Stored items
- Opening Delimiter -

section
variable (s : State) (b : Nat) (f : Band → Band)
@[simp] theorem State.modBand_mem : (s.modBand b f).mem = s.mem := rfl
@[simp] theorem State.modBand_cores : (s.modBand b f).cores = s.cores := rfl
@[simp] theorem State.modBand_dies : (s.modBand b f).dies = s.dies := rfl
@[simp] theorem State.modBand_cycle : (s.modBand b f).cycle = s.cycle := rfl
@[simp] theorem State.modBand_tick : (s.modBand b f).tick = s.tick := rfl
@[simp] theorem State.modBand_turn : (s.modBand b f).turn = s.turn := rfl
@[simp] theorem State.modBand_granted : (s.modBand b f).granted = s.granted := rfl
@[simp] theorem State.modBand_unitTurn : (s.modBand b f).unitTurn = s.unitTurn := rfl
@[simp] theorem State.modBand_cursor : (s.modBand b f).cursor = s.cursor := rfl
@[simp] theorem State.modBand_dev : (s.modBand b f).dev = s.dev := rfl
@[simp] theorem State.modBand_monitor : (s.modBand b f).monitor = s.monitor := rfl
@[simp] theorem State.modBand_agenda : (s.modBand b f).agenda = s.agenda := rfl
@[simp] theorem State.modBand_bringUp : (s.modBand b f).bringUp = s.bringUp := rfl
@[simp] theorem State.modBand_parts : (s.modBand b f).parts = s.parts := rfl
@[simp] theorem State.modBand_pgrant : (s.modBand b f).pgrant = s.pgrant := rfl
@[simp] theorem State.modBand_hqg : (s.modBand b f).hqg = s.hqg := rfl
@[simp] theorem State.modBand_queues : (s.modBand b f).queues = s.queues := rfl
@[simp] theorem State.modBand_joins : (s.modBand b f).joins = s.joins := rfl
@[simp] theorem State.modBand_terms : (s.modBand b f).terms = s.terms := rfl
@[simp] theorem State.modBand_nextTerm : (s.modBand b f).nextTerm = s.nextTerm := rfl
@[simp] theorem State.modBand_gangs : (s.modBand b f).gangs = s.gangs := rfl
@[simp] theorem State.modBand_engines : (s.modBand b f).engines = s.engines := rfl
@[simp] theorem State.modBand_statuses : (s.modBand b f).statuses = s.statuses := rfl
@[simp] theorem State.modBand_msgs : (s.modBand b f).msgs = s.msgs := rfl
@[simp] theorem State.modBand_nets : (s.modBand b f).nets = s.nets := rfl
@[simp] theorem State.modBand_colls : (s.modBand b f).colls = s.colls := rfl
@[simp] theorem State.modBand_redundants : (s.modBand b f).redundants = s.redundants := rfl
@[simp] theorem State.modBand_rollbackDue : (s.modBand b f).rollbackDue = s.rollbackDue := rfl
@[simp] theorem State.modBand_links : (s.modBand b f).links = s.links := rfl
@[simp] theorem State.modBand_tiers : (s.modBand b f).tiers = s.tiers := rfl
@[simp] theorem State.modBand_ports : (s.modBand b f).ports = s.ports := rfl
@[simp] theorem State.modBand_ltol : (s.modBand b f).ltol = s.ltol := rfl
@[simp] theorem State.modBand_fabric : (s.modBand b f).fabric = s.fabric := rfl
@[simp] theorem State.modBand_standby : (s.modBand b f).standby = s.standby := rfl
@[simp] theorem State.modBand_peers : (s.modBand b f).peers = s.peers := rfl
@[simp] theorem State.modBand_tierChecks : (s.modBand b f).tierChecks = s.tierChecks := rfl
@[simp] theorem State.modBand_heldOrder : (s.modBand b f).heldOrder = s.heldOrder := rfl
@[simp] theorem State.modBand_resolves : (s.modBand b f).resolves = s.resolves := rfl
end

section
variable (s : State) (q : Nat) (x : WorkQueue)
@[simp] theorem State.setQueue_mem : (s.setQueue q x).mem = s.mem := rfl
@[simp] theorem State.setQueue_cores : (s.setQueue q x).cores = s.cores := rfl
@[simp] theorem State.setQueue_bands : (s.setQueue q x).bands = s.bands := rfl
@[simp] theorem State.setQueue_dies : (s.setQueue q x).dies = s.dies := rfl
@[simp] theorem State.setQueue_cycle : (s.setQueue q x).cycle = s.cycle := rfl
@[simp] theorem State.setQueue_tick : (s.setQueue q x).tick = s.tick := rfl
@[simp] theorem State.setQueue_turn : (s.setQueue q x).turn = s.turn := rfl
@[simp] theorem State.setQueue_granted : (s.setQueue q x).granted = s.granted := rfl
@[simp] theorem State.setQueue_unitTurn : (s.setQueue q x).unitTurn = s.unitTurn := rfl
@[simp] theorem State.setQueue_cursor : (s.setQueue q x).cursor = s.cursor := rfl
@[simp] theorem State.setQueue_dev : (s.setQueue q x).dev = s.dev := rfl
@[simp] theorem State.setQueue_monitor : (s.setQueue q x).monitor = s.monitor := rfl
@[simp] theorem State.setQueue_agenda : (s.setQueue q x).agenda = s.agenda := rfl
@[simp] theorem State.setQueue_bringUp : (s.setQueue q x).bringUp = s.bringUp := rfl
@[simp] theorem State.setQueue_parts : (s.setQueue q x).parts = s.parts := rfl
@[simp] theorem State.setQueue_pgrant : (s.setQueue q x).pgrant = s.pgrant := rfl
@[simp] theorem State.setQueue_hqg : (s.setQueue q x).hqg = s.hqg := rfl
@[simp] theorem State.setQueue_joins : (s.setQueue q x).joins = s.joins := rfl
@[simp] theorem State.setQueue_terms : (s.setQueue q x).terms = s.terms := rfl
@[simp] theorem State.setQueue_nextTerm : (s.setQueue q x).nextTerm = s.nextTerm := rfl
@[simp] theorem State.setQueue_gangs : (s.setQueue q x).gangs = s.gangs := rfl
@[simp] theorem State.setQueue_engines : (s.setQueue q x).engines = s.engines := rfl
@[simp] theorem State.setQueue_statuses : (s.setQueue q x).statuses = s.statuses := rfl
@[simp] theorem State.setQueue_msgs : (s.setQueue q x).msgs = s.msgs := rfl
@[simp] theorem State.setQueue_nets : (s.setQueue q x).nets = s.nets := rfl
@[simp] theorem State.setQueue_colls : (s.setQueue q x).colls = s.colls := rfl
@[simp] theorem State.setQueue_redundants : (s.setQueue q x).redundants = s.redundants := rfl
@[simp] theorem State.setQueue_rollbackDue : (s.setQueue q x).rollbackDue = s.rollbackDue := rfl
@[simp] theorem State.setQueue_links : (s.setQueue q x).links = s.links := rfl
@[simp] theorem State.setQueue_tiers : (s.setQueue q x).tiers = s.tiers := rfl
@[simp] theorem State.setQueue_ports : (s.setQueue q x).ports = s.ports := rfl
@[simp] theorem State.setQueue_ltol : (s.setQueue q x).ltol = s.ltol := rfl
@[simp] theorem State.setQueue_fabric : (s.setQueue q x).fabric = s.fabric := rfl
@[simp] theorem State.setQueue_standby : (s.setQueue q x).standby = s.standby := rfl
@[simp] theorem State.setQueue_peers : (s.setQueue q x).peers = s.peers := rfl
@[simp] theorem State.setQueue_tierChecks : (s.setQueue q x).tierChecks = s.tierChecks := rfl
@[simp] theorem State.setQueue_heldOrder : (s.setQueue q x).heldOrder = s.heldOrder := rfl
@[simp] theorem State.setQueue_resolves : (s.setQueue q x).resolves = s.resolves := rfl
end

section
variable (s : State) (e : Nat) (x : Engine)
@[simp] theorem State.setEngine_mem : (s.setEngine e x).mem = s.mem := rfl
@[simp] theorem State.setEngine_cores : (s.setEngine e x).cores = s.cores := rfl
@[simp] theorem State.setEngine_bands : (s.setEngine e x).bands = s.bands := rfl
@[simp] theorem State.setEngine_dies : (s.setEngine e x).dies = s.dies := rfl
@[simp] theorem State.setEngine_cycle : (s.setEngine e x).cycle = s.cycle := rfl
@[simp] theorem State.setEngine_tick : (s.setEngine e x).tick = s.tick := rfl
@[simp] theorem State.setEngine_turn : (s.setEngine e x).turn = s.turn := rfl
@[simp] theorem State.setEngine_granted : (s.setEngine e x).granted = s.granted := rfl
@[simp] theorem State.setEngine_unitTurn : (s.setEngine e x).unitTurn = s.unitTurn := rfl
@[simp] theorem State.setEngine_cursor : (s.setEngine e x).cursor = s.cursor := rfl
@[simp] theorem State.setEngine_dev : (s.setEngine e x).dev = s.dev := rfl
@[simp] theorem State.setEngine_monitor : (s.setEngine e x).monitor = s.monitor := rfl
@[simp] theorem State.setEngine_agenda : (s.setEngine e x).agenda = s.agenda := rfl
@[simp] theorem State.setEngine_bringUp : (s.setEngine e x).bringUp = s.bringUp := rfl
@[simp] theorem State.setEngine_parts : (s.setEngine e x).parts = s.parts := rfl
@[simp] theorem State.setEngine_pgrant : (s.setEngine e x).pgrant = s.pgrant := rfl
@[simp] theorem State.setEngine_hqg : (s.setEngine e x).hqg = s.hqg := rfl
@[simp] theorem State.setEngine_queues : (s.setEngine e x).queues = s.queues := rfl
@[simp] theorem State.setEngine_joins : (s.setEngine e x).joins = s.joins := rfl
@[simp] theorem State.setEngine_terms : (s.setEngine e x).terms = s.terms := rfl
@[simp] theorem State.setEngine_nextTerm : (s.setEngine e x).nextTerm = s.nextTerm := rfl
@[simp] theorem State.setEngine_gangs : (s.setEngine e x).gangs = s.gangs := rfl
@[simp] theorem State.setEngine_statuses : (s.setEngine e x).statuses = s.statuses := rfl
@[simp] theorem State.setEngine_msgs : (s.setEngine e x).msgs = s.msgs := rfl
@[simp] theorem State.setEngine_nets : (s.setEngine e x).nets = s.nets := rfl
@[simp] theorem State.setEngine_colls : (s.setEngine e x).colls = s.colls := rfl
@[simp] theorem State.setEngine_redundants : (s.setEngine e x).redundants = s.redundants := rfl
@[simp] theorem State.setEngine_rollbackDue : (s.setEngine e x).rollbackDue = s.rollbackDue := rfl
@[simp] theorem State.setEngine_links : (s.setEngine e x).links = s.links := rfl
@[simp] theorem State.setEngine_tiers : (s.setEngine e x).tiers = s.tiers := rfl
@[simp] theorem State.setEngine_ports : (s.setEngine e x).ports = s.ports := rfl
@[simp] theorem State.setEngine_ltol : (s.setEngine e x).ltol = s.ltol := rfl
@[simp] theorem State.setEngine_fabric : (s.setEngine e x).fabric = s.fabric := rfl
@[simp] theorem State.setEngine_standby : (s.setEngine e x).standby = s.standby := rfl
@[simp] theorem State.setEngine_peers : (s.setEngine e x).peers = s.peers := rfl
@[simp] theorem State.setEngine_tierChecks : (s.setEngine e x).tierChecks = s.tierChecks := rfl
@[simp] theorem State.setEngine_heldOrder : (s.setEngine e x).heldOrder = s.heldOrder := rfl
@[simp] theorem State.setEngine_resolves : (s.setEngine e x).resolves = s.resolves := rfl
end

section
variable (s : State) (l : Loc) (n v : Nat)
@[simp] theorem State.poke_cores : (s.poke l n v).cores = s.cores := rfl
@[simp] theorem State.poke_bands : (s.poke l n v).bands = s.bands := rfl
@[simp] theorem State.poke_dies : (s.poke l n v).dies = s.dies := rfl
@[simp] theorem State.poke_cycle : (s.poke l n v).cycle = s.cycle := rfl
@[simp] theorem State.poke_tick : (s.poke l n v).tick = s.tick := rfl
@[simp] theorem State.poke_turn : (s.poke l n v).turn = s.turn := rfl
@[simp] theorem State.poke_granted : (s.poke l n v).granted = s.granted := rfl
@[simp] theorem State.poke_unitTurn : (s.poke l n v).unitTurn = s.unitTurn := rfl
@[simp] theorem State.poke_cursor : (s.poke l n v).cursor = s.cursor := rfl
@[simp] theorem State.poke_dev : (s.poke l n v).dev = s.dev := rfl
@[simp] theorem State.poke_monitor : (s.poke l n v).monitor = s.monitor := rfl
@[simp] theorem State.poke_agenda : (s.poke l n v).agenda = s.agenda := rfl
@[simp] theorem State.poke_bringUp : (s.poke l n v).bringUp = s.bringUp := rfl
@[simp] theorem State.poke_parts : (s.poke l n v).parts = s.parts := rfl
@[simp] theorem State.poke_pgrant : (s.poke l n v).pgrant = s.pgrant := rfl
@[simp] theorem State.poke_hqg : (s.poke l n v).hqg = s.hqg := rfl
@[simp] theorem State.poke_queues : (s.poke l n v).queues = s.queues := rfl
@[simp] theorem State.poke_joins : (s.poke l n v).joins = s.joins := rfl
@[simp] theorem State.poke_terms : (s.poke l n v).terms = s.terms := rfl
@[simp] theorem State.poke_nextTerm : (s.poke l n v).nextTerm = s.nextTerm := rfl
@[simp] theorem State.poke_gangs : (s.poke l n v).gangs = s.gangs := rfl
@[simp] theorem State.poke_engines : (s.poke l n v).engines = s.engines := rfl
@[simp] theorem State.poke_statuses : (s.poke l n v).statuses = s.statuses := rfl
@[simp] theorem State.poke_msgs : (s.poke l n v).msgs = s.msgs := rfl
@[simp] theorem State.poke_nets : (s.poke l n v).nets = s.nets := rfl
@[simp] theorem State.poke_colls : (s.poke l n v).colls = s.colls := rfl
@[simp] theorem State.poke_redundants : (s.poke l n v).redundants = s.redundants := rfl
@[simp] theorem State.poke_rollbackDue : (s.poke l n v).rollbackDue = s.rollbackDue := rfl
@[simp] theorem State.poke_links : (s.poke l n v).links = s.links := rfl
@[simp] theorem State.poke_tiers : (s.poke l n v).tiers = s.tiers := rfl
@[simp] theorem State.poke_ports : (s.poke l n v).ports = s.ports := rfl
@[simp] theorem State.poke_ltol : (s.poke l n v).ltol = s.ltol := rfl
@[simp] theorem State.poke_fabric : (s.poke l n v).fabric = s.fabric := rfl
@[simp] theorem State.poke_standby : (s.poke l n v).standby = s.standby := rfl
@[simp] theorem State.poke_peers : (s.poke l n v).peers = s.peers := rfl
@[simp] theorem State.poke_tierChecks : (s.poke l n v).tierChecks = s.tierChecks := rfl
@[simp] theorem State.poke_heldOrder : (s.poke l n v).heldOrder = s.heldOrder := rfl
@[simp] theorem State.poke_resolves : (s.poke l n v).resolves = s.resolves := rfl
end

- Closing Delimiter -

▸ What to produce
Using the data above, transcribe the lines that run from the line with "v).joins = s.joins := rfl" to the line with "v).redundants = s.redundants := rfl", both ends kept, and output nothing else.

▸ Solution
@[simp] theorem State.poke_joins : (s.poke l n v).joins = s.joins := rfl
@[simp] theorem State.poke_terms : (s.poke l n v).terms = s.terms := rfl
@[simp] theorem State.poke_nextTerm : (s.poke l n v).nextTerm = s.nextTerm := rfl
@[simp] theorem State.poke_gangs : (s.poke l n v).gangs = s.gangs := rfl
@[simp] theorem State.poke_engines : (s.poke l n v).engines = s.engines := rfl
@[simp] theorem State.poke_statuses : (s.poke l n v).statuses = s.statuses := rfl
@[simp] theorem State.poke_msgs : (s.poke l n v).msgs = s.msgs := rfl
@[simp] theorem State.poke_nets : (s.poke l n v).nets = s.nets := rfl
@[simp] theorem State.poke_colls : (s.poke l n v).colls = s.colls := rfl
@[simp] theorem State.poke_redundants : (s.poke l n v).redundants = s.redundants := rfl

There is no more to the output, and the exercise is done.